TDA Supply Chain Anomaly Detection

Real-time topological anomaly detection for global supply chains using persistent homology.

Python 3.10+ FastAPI License: AGPL v3


Problem Statement

Global supply chains are vulnerable to disruptions—port congestion, customs delays, fraud, geopolitical shocks.
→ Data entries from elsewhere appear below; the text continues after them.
theorem windowGrain_steady {og : State} {p : State × (Nat → Nat)} {g : Nat} (hp : Steady og p.1) : Steady og (windowGrain p g).1 := by
  unfold windowGrain
  repeat' first
    | with_reducible assumption
    | (intro z; refine (fun hz => ?_ : Steady og z → _) ?_; rotate_left; subst z; rotate_left; clear_value z)
    | (intro z; refine (fun hz => ?_ : Steady og z.1 → _) ?_; rotate_left; subst z; rotate_left; clear_value z)
    | (intro z; clear_value z)
    | intro _
    | with_reducible apply moveGrain_steady
    | split
    | lift_lets -underBinder
    | simp -zeta only [Steady.mk]

theorem execMoveWindow_steady {og : State} {s : State} (hs : Steady og s) : OutSteady og (execMoveWindow s) := by
  unfold execMoveWindow
  repeat' first
    | with_reducible assumption
    | (intro z; clear_value z)
    | intro _
    | with_reducible apply OutSteady.next
    | with_reducible apply windowGrain_steady
    | lift_lets -underBinder
    | with_reducible apply foldl_fst_steady
    | simp -zeta only [Steady.mk]

theorem moveCompleted_steady {og : State} {g : GrainNo} {s : State} (hs : Steady og s) : Steady og (moveCompleted g s) := by
  unfold moveCompleted
  repeat' first
    | with_reducible assumption
    | (intro z; clear_value z)
    | with_reducible apply State.setGrain_steady
    | with_reducible apply count_steady
    | with_reducible apply freeNear_steady
    | with_reducible apply afterCopy_steady
    | split
    | lift_lets -underBinder

theorem poisonGrain_steady {og : State} {s : State} {g : Nat} (hs : Steady og s) : Steady og (poisonGrain s g) := by
  unfold poisonGrain
  repeat' first
    | with_reducible assumption
    | with_reducible apply State.setGrain_steady
    | with_reducible apply emit_steady
    | with_reducible apply freeNear_steady
    | with_reducible apply dropTunGrain_steady
    | with_reducible apply unpend_steady
    | split

theorem startRebuild_steady {og : State} {s : State} {g : Nat} {means : Fin 8} {near : Bool} (hs : Steady og s) : Steady og (startRebuild s g means near) := by
  unfold startRebuild
  repeat' first
    | with_reducible assumption
    | (intro z; refine (fun hz => ?_ : Steady og z → _) ?_; rotate_left; subst z; rotate_left; clear_value z)
    | (intro z; refine (fun hz => ?_ : Steady og z.1 → _) ?_; rotate_left; subst z; rotate_left; clear_value z)
    | (intro z; clear_value z)
    | intro _
    | with_reducible apply State.setGrain_steady
    | with_reducible apply count_steady
    | with_reducible apply takeNear_steady
    | with_reducible apply dropTunGrain_steady
    | with_reducible apply unpend_steady
    | with_reducible apply releaseNow_steady
    | with_reducible apply poisonGrain_steady
    | with_reducible apply foldl_steady
    | with_reducible apply foldl_fst_steady
    | split
    | lift_lets -underBinder
    | simp -zeta only [Steady.mk]
    | with_reducible refine Steady.fst ?_ ‹_ = (_, _)›
    | with_reducible refine OptSteadyP.of ?_ ‹_ = some (_, _)›

theorem dropTarget_steady {og : State} {s : State} {g : Nat} (hs : Steady og s) : Steady og (dropTarget s g) := by
  unfold dropTarget
  repeat' first
    | with_reducible assumption
    | (intro z; clear_value z)
    | with_reducible apply State.setGrain_steady
    | with_reducible apply freeNear_steady
    | split
    | lift_lets -underBinder

theorem nearFails_steady {og : State} {s : State} {g : Nat} (hs : Steady og s) : Steady og (nearFails s g) := by
  unfold nearFails
  repeat' first
    | with_reducible assumption
    | (intro z; refine (fun hz => ?_ : Steady og z → _) ?_; rotate_left; subst z; rotate_left; clear_value z)
    | (intro z; clear_value z)
    | with_reducible apply count_steady
    | with_reducible apply startRebuild_steady
    | with_reducible apply dropTarget_steady
    | split
    | lift_lets -underBinder

theorem farFailsNear_steady {og : State} {s : State} {g : Nat} {primary : Bool} (hs : Steady og s) : Steady og (farFailsNear s g primary) := by
  unfold farFailsNear
  repeat' first
    | with_reducible assumption
    | (intro z; refine (fun hz => ?_ : Steady og z → _) ?_; rotate_left; subst z; rotate_left; clear_value z)
    | (intro z; refine (fun hz => ?_ : Steady og z.1 → _) ?_; rotate_left; subst z; rotate_left; clear_value z)
    | (intro z; clear_value z)
    | intro _
    | with_reducible apply State.setGrain_steady
    | with_reducible apply giveMirror_steady
    | with_reducible apply giveFarAll_steady
    | with_reducible apply foldl_steady
    | with_reducible apply foldl_fst_steady
    | split
    | lift_lets -underBinder
    | simp -zeta only [Steady.mk]
    | with_reducible refine Steady.fst ?_ ‹_ = (_, _)›
    | with_reducible refine OptSteadyP.of ?_ ‹_ = some (_, _)›

theorem farFails_steady {og : State} {s : State} {g : Nat} {primary : Bool} (hs : Steady og s) : Steady og (farFails s g primary) := by
  unfold farFails
  repeat' first
    | with_reducible assumption
    | (intro z; refine (fun hz => ?_ : Steady og z → _) ?_; rotate_left; subst z; rotate_left; clear_value z)
    | (intro z; refine (fun hz => ?_ : Steady og z.1 → _) ?_; rotate_left; subst z; rotate_left; clear_value z)
    | (intro z; clear_value z)
    | intro _
    | with_reducible apply State.setGrain_steady
    | with_reducible apply count_steady
    | with_reducible apply startRebuild_steady
    | with_reducible apply dropTarget_steady
    | with_reducible apply farFailsNear_steady
    | with_reducible apply foldl_steady
    | with_reducible apply foldl_fst_steady
    | split
    | lift_lets -underBinder
    | simp -zeta only [Steady.mk]
    | with_reducible refine Steady.fst ?_ ‹_ = (_, _)›
    | with_reducible refine OptSteadyP.of ?_ ‹_ = some (_, _)›

theorem copyFails_steady {og : State} {s : State} {g : Nat} {copy : Fin 3} (hs : Steady og s) : Steady og (copyFails s g copy) := by
  unfold copyFails
  repeat' first
    | with_reducible assumption
    | with_reducible apply nearFails_steady
    | with_reducible apply farFails_steady
    | split

theorem reportCorrections_steady {og : State} {s : State} {stack : Nat} {k : Nat} {channel : Nat} {symbol : Nat} (hs : Steady og s) : Steady og (reportCorrections s stack k channel symbol) := by
  unfold reportCorrections
  repeat' first
    | with_reducible assumption
    | (intro z; refine (fun hz => ?_ : Steady og z → _) ?_; rotate_left; subst z; rotate_left; clear_value z)
    | (intro z; refine (fun hz => ?_ : Steady og z.1 → _) ?_; rotate_left; subst z; rotate_left; clear_value z)
    | (intro z; clear_value z)
    | intro _
    | with_reducible apply emit_steady
    | with_reducible apply countN_steady
    | with_reducible apply foldl_steady
    | with_reducible apply foldl_fst_steady
    | split
    | lift_lets -underBinder
    | simp -zeta only [Steady.mk]
    | with_reducible refine Steady.fst ?_ ‹_ = (_, _)›
    | with_reducible refine OptSteadyP.of ?_ ‹_ = some (_, _)›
Existing methods rely on threshold-based or simple statistical models that fail to capture the complex, high-dimensional topology of shipment networks.

This system uses Persistent Homology from Topological Data Analysis (TDA) to detect anomalies that are invisible to conventional monitoring.


Mathematical Foundation

Dynamic Filtered Simplicial Complex

Given streaming GPS-like tracking data from containers, we construct a time-varying simplicial complex:

K(t) = {σ : σ is a facility node, edge, or triangle with filtration value ≤ t}
  • Nodes (0-simplices): Facilities — ports, warehouses, customs hubs
  • Edges (1-simplices): Cargo flow routes, weighted by congestion/delay
  • Triangles (2-simplices): Closed route triangles (auto-generated)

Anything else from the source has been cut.